The Globe and Mail's Peter Cheney describes the collapse of Detroit as the symbolic heart of the global automotive industry, or even the North American one.
[D]oes Detroit still matter?
There was a time when no one could imagine that this question would ever be asked. In the 1960s, Detroit bestrode the car world like a colossus. This was the town that invented mass production, then fine-tuned the marketing systems that endlessly stoked the fires of consumer demand – Detroit turned the car into a status symbol, up-sold buyers with ever-expanding option lists and instituted the annual model change.
Today, Detroit is producing the best cars it has ever made. And yet, the city is a fallen empire and the gravitational centre of the auto industry it spawned has moved elsewhere. Gone are the days of Henry Ford’s famous, vertically integrated River Rouge complex, where ships and trains unloaded millions of tons of steel ore and timber at one end, and finished cars rolled out the other. Today’s manufacturing is defined by a decentralized supply system in which components flow in from around the world for final assembly in plants dominated by robots.
And when those new assembly plants are built, it’s not in Detroit – it’s in Mexico, China or right-to-work states in the Southern United States. Even more damaging to Detroit than the shift in physical operations is the relocation of the auto industry’s intellectual axis. When the next great shifts in automotive transportation are discussed, the conversation no longer centres on Detroit – instead, the cutting-edge is in Silicon Valley, Calif., where Google and Apple are focusing on a world where cars drive themselves and sales are no longer driven by social status and consumer aspiration.
For decades, Detroit shrugged off small, non-traditional competitors as irrelevant, and assumed its own massive scale and deep well of manufacturing and engineering talent would keep it on top of the automotive hill.

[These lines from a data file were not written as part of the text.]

/-- Rows TIME_STAT to ACT_W of the map (R494, R496). -/
def regRows2 : List RegRow := [
  ⟨.TIME_STAT, 0x1024, 4, 1, 4, 1, .aon, [⟨0, 16, .ro, 0⟩, ⟨16, 2, .ro, 0⟩, ⟨18, 1, .rh, 0⟩, ⟨19, 1, .rc, 0⟩, ⟨20,
    1, .rc, 0⟩]⟩,
  ⟨.TIME_RATE, 0x1028, 4, 1, 4, 1, .aon, [⟨0, 24, .ro, 0⟩]⟩,
  ⟨.CAP_CTRL, 0x102C, 4, 1, 4, 1, .xbar, [⟨0, 16, .rw, 0⟩, ⟨16, 16, .rw, 0⟩]⟩,
  ⟨.CAP_STAT, 0x1030, 4, 1, 4, 1, .xbar, [⟨0, 16, .ro, 0⟩, ⟨16, 16, .rc, 0⟩]⟩,
  ⟨.TIME_MAKEUP, 0x1034, 4, 1, 4, 1, .aon, [⟨0, 32, .ro, 0⟩]⟩,
  ⟨.CAPTURE_LO, 0x1040, 8, 16, 4, 1, .xbar, [⟨0, 32, .ro, 0⟩]⟩,
  ⟨.CAPTURE_HI, 0x1044, 8, 16, 4, 1, .xbar, [⟨0, 32, .ro, 0⟩]⟩,
  ⟨.PEND, 0x2000, 4, 160, 4, 1, .xbar, [⟨0, 32, .ro, 0⟩]⟩,
  ⟨.ENAB, 0x2400, 4, 160, 4, 1, .xbar, [⟨0, 32, .rw, 0xFFFFFFFF⟩]⟩,
  ⟨.ACTV, 0x2800, 4, 160, 4, 1, .xbar, [⟨0, 32, .ro, 0⟩]⟩,
  ⟨.COAL, 0x2C00, 4, 160, 4, 1, .xbar, [⟨0, 32, .rc, 0⟩]⟩,
  ⟨.CLAIM, 0x3000, 0x40, 64, 4, 1, .cluster 4, [⟨0, 13, .rc, 0⟩, ⟨13, 5, .rc, 0⟩, ⟨18, 1, .rc, 0⟩, ⟨19, 1, .rc, 0⟩,
    ⟨20, 2, .rc, 0⟩, ⟨22, 5, .rc, 0⟩, ⟨27, 4, .rc, 0⟩, ⟨31, 1, .rc, 0⟩]⟩,
  ⟨.COMPLETE, 0x3004, 0x40, 64, 4, 1, .cluster 4, [⟨0, 24, .rw, 0⟩, ⟨31, 1, .ro, 0⟩]⟩,
  ⟨.THRESH, 0x3008, 0x40, 64, 4, 1, .cluster 4, [⟨0, 6, .rw, 0⟩]⟩,
  ⟨.STATE, 0x300C, 0x40, 64, 4, 1, .cluster 4, [⟨0, 4, .ro, 0⟩, ⟨4, 1, .ro, 0⟩, ⟨5, 5, .ro, 0⟩, ⟨10, 6, .ro, 0x20⟩,
    ⟨16, 1, .ro, 0⟩, ⟨17, 1, .ro, 0⟩, ⟨18, 1, .ro, 0⟩, ⟨19, 1, .rc, 0⟩]⟩,
  ⟨.ACT_W, 0x3010, 0x40, 64, 4, 4, .cluster 4, [⟨0, 32, .ro, 0⟩]⟩]

/-- Rows PREWARM to ARBC_WAITED of the map (R494, R496). -/
def regRows3 : List RegRow := [
  ⟨.PREWARM, 0x3020, 0x40, 64, 4, 1, .region 16, [⟨0, 13, .rw, 0x190⟩, ⟨13, 8, .rw, 8⟩, ⟨21, 1, .rw, 0⟩, ⟨22, 1,
    .rw, 1⟩]⟩,
  ⟨.PW_SRC, 0x3024, 0x40, 64, 0xC, 2, .region 16, [⟨0, 13, .rw, 0⟩, ⟨13, 5, .rw, 0⟩, ⟨18, 1, .rw, 0⟩, ⟨19, 1, .rw,
    0⟩, ⟨20, 1, .rw, 0⟩]⟩,
  ⟨.PW_PER, 0x3028, 0x40, 64, 0xC, 2, .region 16, [⟨0, 24, .rw, 0⟩, ⟨24, 2, .ro, 0⟩, ⟨26, 1, .ro, 0⟩]⟩,
  ⟨.PW_NEXT, 0x302C, 0x40, 64, 0xC, 2, .region 16, [⟨0, 32, .rw, 0⟩]⟩,
  ⟨.PW_CNT, 0x303C, 0x40, 64, 4, 1, .region 16, [⟨0, 16, .rc, 0⟩, ⟨16, 8, .rc, 0⟩, ⟨24, 8, .rc, 0⟩]⟩,
  ⟨.SRC_CFG0, 0x4000, 0x10, 1024, 4, 1, .xbar, [⟨0, 1, .ws, 0⟩, ⟨1, 3, .ws, 0⟩, ⟨4, 2, .ws, 0⟩, ⟨6, 5, .ws, 0⟩,
    ⟨11, 1, .ws, 0⟩, ⟨12, 1, .ws, 0⟩, ⟨13, 1, .ro, 0⟩, ⟨14, 8, .ro, 0⟩, ⟨22, 1, .ro, 0⟩]⟩,
  ⟨.SRC_CFG1, 0x4004, 0x10, 1024, 4, 1, .xbar, [⟨0, 12, .ws, 0⟩, ⟨12, 6, .ws, 0⟩]⟩,
  ⟨.SRC_CFG2, 0x4008, 0x10, 1024, 4, 1, .xbar, [⟨0, 16, .ws, 0⟩, ⟨16, 16, .ws, 0⟩]⟩,
  ⟨.SRC_CFG3, 0x400C, 0x10, 1024, 4, 1, .xbar, [⟨0, 1, .ws, 0⟩, ⟨1, 5, .ws, 0⟩, ⟨8, 8, .ws, 0⟩]⟩,
  ⟨.VEC_CFG, 0x8000, 4, 4096, 4, 1, .xbar, [⟨0, 12, .ws, 0⟩, ⟨12, 5, .ws, 0⟩, ⟨17, 2, .ws, 0⟩, ⟨19, 1, .ws, 0⟩,
    ⟨20, 4, .ws, 0⟩, ⟨24, 8, .ws, 0⟩]⟩,
  ⟨.ARBC_CTRL, 0xC000, 0x80, 16, 4, 1, .xbar, [⟨0, 7, .ws, 8⟩, ⟨7, 1, .rw, 0⟩, ⟨8, 12, .ws, 0x100⟩, ⟨20, 1, .ws, 1⟩]⟩,
  ⟨.ARBC_STAT, 0xC004, 0x80, 16, 4, 1, .region 4, [⟨0, 1, .ro, 1⟩, ⟨1, 1, .ro, 0⟩, ⟨2, 5, .ro, 0⟩, ⟨7, 1, .ro, 0⟩,
    ⟨8, 6, .ro, 0⟩]⟩,
  ⟨.ARBC_EVT, 0xC008, 0x80, 16, 4, 1, .region 4, [⟨0, 16, .rc, 0⟩, ⟨16, 16, .rc, 0⟩]⟩,
  ⟨.ARBC_WT, 0xC010, 0x80, 16, 4, 2, .xbar, [⟨0, 8, .ws, 1⟩, ⟨8, 8, .ws, 1⟩, ⟨16, 8, .ws, 1⟩, ⟨24, 8, .ws, 1⟩]⟩,
  ⟨.ARBC_GRANTS, 0xC020, 0x80, 16, 0xC, 8, .region 4, [⟨0, 32, .ro, 0⟩]⟩,
  ⟨.ARBC_WAITED, 0xC024, 0x80, 16, 0xC, 8, .region 4, [⟨0, 32, .ro, 0⟩]⟩]

/-- Rows ARBC_LONGEST to ARBS_LONGEST of the map (R494, R496). -/
def regRows4 : List RegRow := [
  ⟨.ARBC_LONGEST, 0xC028, 0x80, 16, 0xC, 8, .region 4, [⟨0, 16, .rc, 0⟩]⟩,
  ⟨.ARBV_CTRL, 0xC800, 0x80, 4, 4, 1, .xbar, [⟨0, 7, .ws, 8⟩, ⟨7, 1, .rw, 0⟩, ⟨8, 12, .ws, 0x100⟩, ⟨20, 1, .ws, 1⟩]⟩,
  ⟨.ARBV_STAT, 0xC804, 0x80, 4, 4, 1, .link, [⟨0, 1, .ro, 1⟩, ⟨1, 1, .ro, 0⟩, ⟨2, 5, .ro, 0⟩, ⟨7, 1, .ro, 0⟩, ⟨8,
    6, .ro, 0⟩]⟩,
  ⟨.ARBV_EVT, 0xC808, 0x80, 4, 4, 1, .link, [⟨0, 16, .rc, 0⟩, ⟨16, 16, .rc, 0⟩]⟩,
  ⟨.ARBV_WTL, 0xC810, 0x80, 4, 4, 1, .xbar, [⟨0, 8, .ws, 1⟩, ⟨8, 8, .ws, 1⟩, ⟨16, 8, .ws, 1⟩]⟩,
  ⟨.ARBV_GRANTS, 0xC820, 0x80, 4, 0xC, 3, .link, [⟨0, 32, .ro, 0⟩]⟩,
  ⟨.ARBV_WAITED, 0xC824, 0x80, 4, 0xC, 3, .link, [⟨0, 32, .ro, 0⟩]⟩,
  ⟨.ARBV_LONGEST, 0xC828, 0x80, 4, 0xC, 3, .link, [⟨0, 16, .rc, 0⟩]⟩,
  ⟨.ARBS_CTRL, 0xCA00, 4, 1, 4, 1, .xbar, [⟨0, 7, .ws, 8⟩, ⟨7, 1, .rw, 0⟩, ⟨8, 12, .ws, 0x100⟩, ⟨20, 1, .ws, 1⟩]⟩,
  ⟨.ARBS_STAT, 0xCA04, 4, 1, 4, 1, .xbar, [⟨0, 1, .ro, 1⟩, ⟨1, 1, .ro, 0⟩, ⟨2, 5, .ro, 0⟩, ⟨7, 1, .ro, 0⟩, ⟨8, 6,
    .ro, 0⟩]⟩,
  ⟨.ARBS_EVT, 0xCA08, 4, 1, 4, 1, .xbar, [⟨0, 16, .rc, 0⟩, ⟨16, 16, .rc, 0⟩]⟩,
  ⟨.ARBS_WT, 0xCA10, 4, 5, 4, 1, .xbar, [⟨0, 8, .ws, 1⟩, ⟨8, 8, .ws, 1⟩, ⟨16, 8, .ws, 1⟩, ⟨24, 8, .ws, 1⟩]⟩,
  ⟨.ARBS_WTL, 0xCA24, 4, 1, 4, 1, .xbar, [⟨0, 8, .ws, 1⟩, ⟨8, 8, .ws, 1⟩]⟩,
  ⟨.ARBS_GRANTS, 0xCA40, 0xC, 22, 4, 1, .xbar, [⟨0, 32, .ro, 0⟩]⟩,
  ⟨.ARBS_WAITED, 0xCA44, 0xC, 22, 4, 1, .xbar, [⟨0, 32, .ro, 0⟩]⟩,
  ⟨.ARBS_LONGEST, 0xCA48, 0xC, 22, 4, 1, .xbar, [⟨0, 16, .rc, 0⟩]⟩]

/-- Rows XB_OCC to LNK_SFLUSH of the map (R494, R496). -/
def regRows5 : List RegRow := [
  ⟨.XB_OCC, 0xCC00, 4, 24, 4, 1, .xbar, [⟨0, 6, .ro, 0⟩, ⟨8, 6, .ro, 0⟩, ⟨16, 6, .ro, 0⟩, ⟨24, 1, .ro, 0⟩]⟩,
  ⟨.XB_ERR, 0xCC60, 4, 1, 4, 1, .xbar, [⟨0, 16, .rc, 0⟩, ⟨16, 16, .rc, 0⟩]⟩,
  ⟨.XB_AVA, 0xCC64, 4, 1, 4, 1, .xbar, [⟨0, 32, .rc, 0⟩]⟩,
  ⟨.RT_ENTRY, 0xD000, 4, 64, 4, 1, .xbar, [⟨0, 1, .ws, 0⟩, ⟨1, 5, .ws, 0⟩, ⟨6, 3, .ws, 0⟩, ⟨9, 2, .ws, 0⟩, ⟨11, 2,
    .ws, 0⟩, ⟨13, 1, .ws, 0⟩]⟩,
  ⟨.ROUTE_VER, 0xD100, 4, 1, 4, 1, .xbar, [⟨0, 3, .ws, 0⟩]⟩,
  ⟨.RT_STAT, 0xD104, 4, 1, 4, 1, .xbar, [⟨0, 1, .rh, 0⟩, ⟨16, 16, .rc, 0⟩]⟩,
  ⟨.VER_INFLIGHT, 0xD120, 4, 8, 4, 1, .xbar, [⟨0, 16, .ro, 0⟩, ⟨31, 1, .rc, 0⟩]⟩,
  ⟨.LNK_CTRL, 0xE000, 0x100, 4, 4, 1, .xbar, [⟨0, 1, .rw, 0⟩, ⟨1, 1, .rw, 1⟩, ⟨2, 1, .rw, 0⟩, ⟨8, 8, .rw, 0x40⟩,
    ⟨16, 4, .rw, 8⟩, ⟨20, 4, .rw, 4⟩, ⟨24, 8, .rw, 0x40⟩]⟩,
  ⟨.LNK_PEER, 0xE004, 0x100, 4, 4, 1, .xbar, [⟨0, 5, .ws, 0⟩, ⟨5, 2, .ws, 0⟩, ⟨7, 1, .ws, 0⟩, ⟨8, 5, .ro, 0⟩, ⟨13,
    2, .ro, 0⟩, ⟨15, 1, .ro, 0⟩]⟩,
  ⟨.LNK_STAT, 0xE008, 0x100, 4, 4, 1, .xbar, [⟨0, 3, .ro, 0⟩, ⟨3, 3, .ro, 0⟩, ⟨6, 1, .ro, 0⟩, ⟨7, 4, .ro, 0⟩]⟩,
  ⟨.LNK_SEQ, 0xE00C, 0x100, 4, 4, 1, .link, [⟨0, 8, .ro, 0⟩, ⟨8, 8, .ro, 0xFF⟩, ⟨16, 8, .ro, 0⟩, ⟨24, 8, .ro, 0⟩]⟩,
  ⟨.LNK_CRED, 0xE010, 0x100, 4, 4, 1, .link, [⟨0, 6, .ro, 0⟩, ⟨8, 6, .ro, 0⟩, ⟨16, 6, .ro, 0⟩, ⟨24, 5, .ro, 0⟩]⟩,
  ⟨.LNK_ERR0, 0xE014, 0x100, 4, 4, 1, .link, [⟨0, 16, .rc, 0⟩, ⟨16, 16, .rc, 0⟩]⟩,
  ⟨.LNK_ERR1, 0xE018, 0x100, 4, 4, 1, .link, [⟨0, 16, .rc, 0⟩, ⟨16, 16, .rc, 0⟩]⟩,
  ⟨.LNK_ERR2, 0xE01C, 0x100, 4, 4, 1, .xbar, [⟨0, 8, .rc, 0⟩, ⟨8, 8, .rc, 0⟩, ⟨16, 16, .rc, 0⟩]⟩,
  ⟨.LNK_SFLUSH, 0xE020, 0x100, 4, 4, 1, .xbar, [⟨0, 32, .rc, 0⟩]⟩]

/-- Rows LNK_UNCERT to MIG1 of the map (R494, R496). -/
def regRows6 : List RegRow := [
  ⟨.LNK_UNCERT, 0xE024, 0x100, 4, 4, 1, .xbar, [⟨0, 16, .rc, 0⟩]⟩,
  ⟨.AUDIT_CTRL, 0xE400, 4, 1, 4, 1, .xbar, [⟨0, 1, .rw, 1⟩]⟩,
  ⟨.AUDIT_STAT, 0xE404, 4, 1, 4, 1, .xbar, [⟨0, 16, .rc, 0⟩, ⟨16, 6, .ro, 0⟩, ⟨22, 10, .rc, 0⟩]⟩,
  ⟨.LOCK, 0xF000, 4, 64, 4, 1, .aon, [⟨0, 4, .ro, 0⟩, ⟨4, 1, .ro, 0⟩, ⟨5, 1, .ro, 0⟩, ⟨6, 1, .ro, 0⟩, ⟨7, 1, .ro,
    0⟩, ⟨8, 5, .ro, 0⟩, ⟨13, 2, .ro, 0⟩, ⟨16, 1, .rw, 0⟩, ⟨17, 1, .rw, 0⟩, ⟨18, 1, .rw, 0⟩]⟩,
  ⟨.LOCK_CTRL, 0xF100, 4, 1, 4, 1, .xbar, [⟨0, 16, .ws, 0x40⟩]⟩,
  ⟨.FIRN_STAT, 0xF140, 4, 1, 4, 1, .aon, [⟨0, 15, .ro, 0x400⟩, ⟨15, 1, .rh, 0⟩, ⟨16, 15, .ro, 0⟩, ⟨31, 1, .ro, 0⟩]⟩,
  ⟨.FIRN_USE, 0xF144, 4, 1, 4, 1, .aon, [⟨0, 15, .ro, 0⟩, ⟨16, 15, .ro, 0⟩]⟩,
  ⟨.FIRN_ERR, 0xF148, 4, 1, 4, 1, .aon, [⟨0, 12, .rc, 0⟩, ⟨12, 12, .rc, 0⟩, ⟨24, 8, .rc, 0⟩]⟩,
  ⟨.FIRN_ERRADDR, 0xF14C, 4, 1, 4, 1, .aon, [⟨0, 14, .ro, 0⟩, ⟨14, 1, .ro, 0⟩, ⟨31, 1, .rc, 0⟩]⟩,
  ⟨.FIRN_SCRUB, 0xF150, 4, 1, 4, 1, .aon, [⟨0, 1, .rw, 1⟩, ⟨16, 16, .rc, 0⟩]⟩,
  ⟨.REC_CTRL, 0xF1C0, 4, 1, 4, 1, .xbar, [⟨0, 10, .ws, 0x100⟩, ⟨10, 1, .ws, 1⟩, ⟨11, 1, .ws, 1⟩, ⟨16, 8, .ws, 0x10⟩]⟩,
  ⟨.REC_STAT, 0xF1C4, 4, 1, 4, 1, .xbar, [⟨0, 16, .rc, 0⟩, ⟨16, 5, .ro, 0⟩, ⟨21, 1, .ro, 0⟩]⟩,
  ⟨.REC_CNT, 0xF1C8, 4, 1, 4, 1, .xbar, [⟨0, 16, .rc, 0⟩, ⟨16, 16, .rc, 0⟩]⟩,
  ⟨.REC_ACTMAP, 0xF1E0, 4, 8, 4, 1, .xbar, [⟨0, 5, .ro, 0⟩, ⟨7, 1, .ro, 0⟩, ⟨8, 5, .ro, 0⟩, ⟨15, 1, .ro, 0⟩, ⟨16,
    5, .ro, 0⟩, ⟨23, 1, .ro, 0⟩, ⟨24, 5, .ro, 0⟩, ⟨31, 1, .ro, 0⟩]⟩,
  ⟨.MIG0, 0xF200, 8, 8, 4, 1, .xbar, [⟨0, 13, .ro, 0⟩, ⟨13, 1, .ro, 0⟩, ⟨14, 2, .ro, 0⟩, ⟨16, 12, .ro, 0⟩]⟩,
  ⟨.MIG1, 0xF204, 8, 8, 4, 1, .xbar, [⟨0, 24, .ro, 0⟩]⟩]

/-- Rows RIME_CTRL to PWR_STATE_HI of the map (R494, R496). -/
def regRows7 : List RegRow := [
  ⟨.RIME_CTRL, 0xF300, 4, 1, 4, 1, .xbar, [⟨0, 1, .rw, 1⟩, ⟨1, 1, .rw, 0⟩]⟩,
  ⟨.RIME_STAT, 0xF304, 4, 1, 4, 1, .xbar, [⟨0, 16, .rc, 0⟩, ⟨16, 8, .rc, 0⟩, ⟨24, 8, .rc, 0⟩]⟩,
  ⟨.RIME_LAST, 0xF308, 4, 1, 4, 1, .xbar, [⟨0, 14, .ro, 0⟩, ⟨14, 2, .ro, 0⟩, ⟨16, 7, .ro, 0⟩, ⟨23, 1, .rc, 0⟩, ⟨31,
    1, .rc, 0⟩]⟩,
  ⟨.RIME_PASS, 0xF30C, 4, 1, 4, 1, .xbar, [⟨0, 32, .rc, 0⟩]⟩,
  ⟨.MRN_BASE, 0xF400, 4, 1, 4, 1, .xbar, [⟨6, 26, .ws, 0⟩]⟩,
  ⟨.MRN_CTRL, 0xF404, 4, 1, 4, 1, .xbar, [⟨0, 1, .ws, 0⟩, ⟨1, 1, .ro, 0⟩, ⟨2, 1, .ro, 0⟩]⟩,
  ⟨.MRN_STAT, 0xF408, 4, 1, 4, 1, .xbar, [⟨0, 16, .rc, 0⟩, ⟨16, 16, .rc, 0⟩]⟩,
  ⟨.MRN_QCFG, 0xF440, 4, 22, 4, 1, .xbar, [⟨0, 16, .ws, 0⟩, ⟨16, 16, .ws, 0⟩]⟩,
  ⟨.MRN_QSTAT, 0xF4A0, 4, 22, 4, 1, .xbar, [⟨0, 16, .ro, 0⟩, ⟨16, 3, .ro, 0⟩, ⟨19, 1, .ro, 0⟩]⟩,
  ⟨.PWR_CFG, 0xF500, 4, 22, 4, 1, .xbar, [⟨0, 1, .ws, 1⟩, ⟨1, 1, .ws, 0⟩]⟩,
  ⟨.PWR_CFG22, 0xF558, 4, 1, 4, 1, .xbar, [⟨0, 1, .ro, 0⟩, ⟨1, 1, .ro, 0⟩]⟩,
  ⟨.PWR_CFG23, 0xF55C, 4, 1, 4, 1, .xbar, [⟨0, 1, .ws, 1⟩, ⟨1, 1, .ws, 0⟩]⟩,
  ⟨.PWR_REQ, 0xF560, 4, 1, 4, 1, .aon, [⟨0, 5, .rw, 0⟩, ⟨5, 1, .rw, 0⟩, ⟨31, 1, .rw, 0⟩]⟩,
  ⟨.PWR_RES, 0xF564, 4, 1, 4, 1, .aon, [⟨0, 3, .ro, 0⟩, ⟨3, 5, .ro, 0⟩, ⟨31, 1, .rc, 0⟩]⟩,
  ⟨.PWR_STATE_LO, 0xF568, 4, 1, 4, 1, .aon, [⟨0, 2, .ro, 0⟩, ⟨2, 2, .ro, 0⟩, ⟨4, 2, .ro, 0⟩, ⟨6, 2, .ro, 0⟩, ⟨8, 2,
    .ro, 0⟩, ⟨10, 2, .ro, 0⟩, ⟨12, 2, .ro, 0⟩, ⟨14, 2, .ro, 0⟩, ⟨16, 2, .ro, 0⟩, ⟨18, 2, .ro, 0⟩, ⟨20, 2, .ro, 0⟩,
    ⟨22, 2, .ro, 0⟩, ⟨24, 2, .ro, 0⟩, ⟨26, 2, .ro, 0⟩, ⟨28, 2, .ro, 0⟩, ⟨30, 2, .ro, 0⟩]⟩,
  ⟨.PWR_STATE_HI, 0xF56C, 4, 1, 4, 1, .aon, [⟨0, 2, .ro, 0⟩, ⟨2, 2, .ro, 0⟩, ⟨4, 2, .ro, 0⟩, ⟨6, 2, .ro, 0⟩, ⟨8, 2,
    .ro, 0⟩, ⟨10, 2, .ro, 0⟩, ⟨12, 2, .ro, 2⟩, ⟨14, 2, .ro, 0⟩]⟩]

But now it finds itself in a world where technological disruption and social shift have altered the rules. The Big Three are regarded as legacy firms. When the talk turns to automotive cool and industrial innovation, the company on everyone’s lips is Tesla Motors, an upstart California firm that has played David to Detroit’s Goliath, designing and building the world’s finest electric car while its chief executive simultaneously crafts cutting-edge space ships.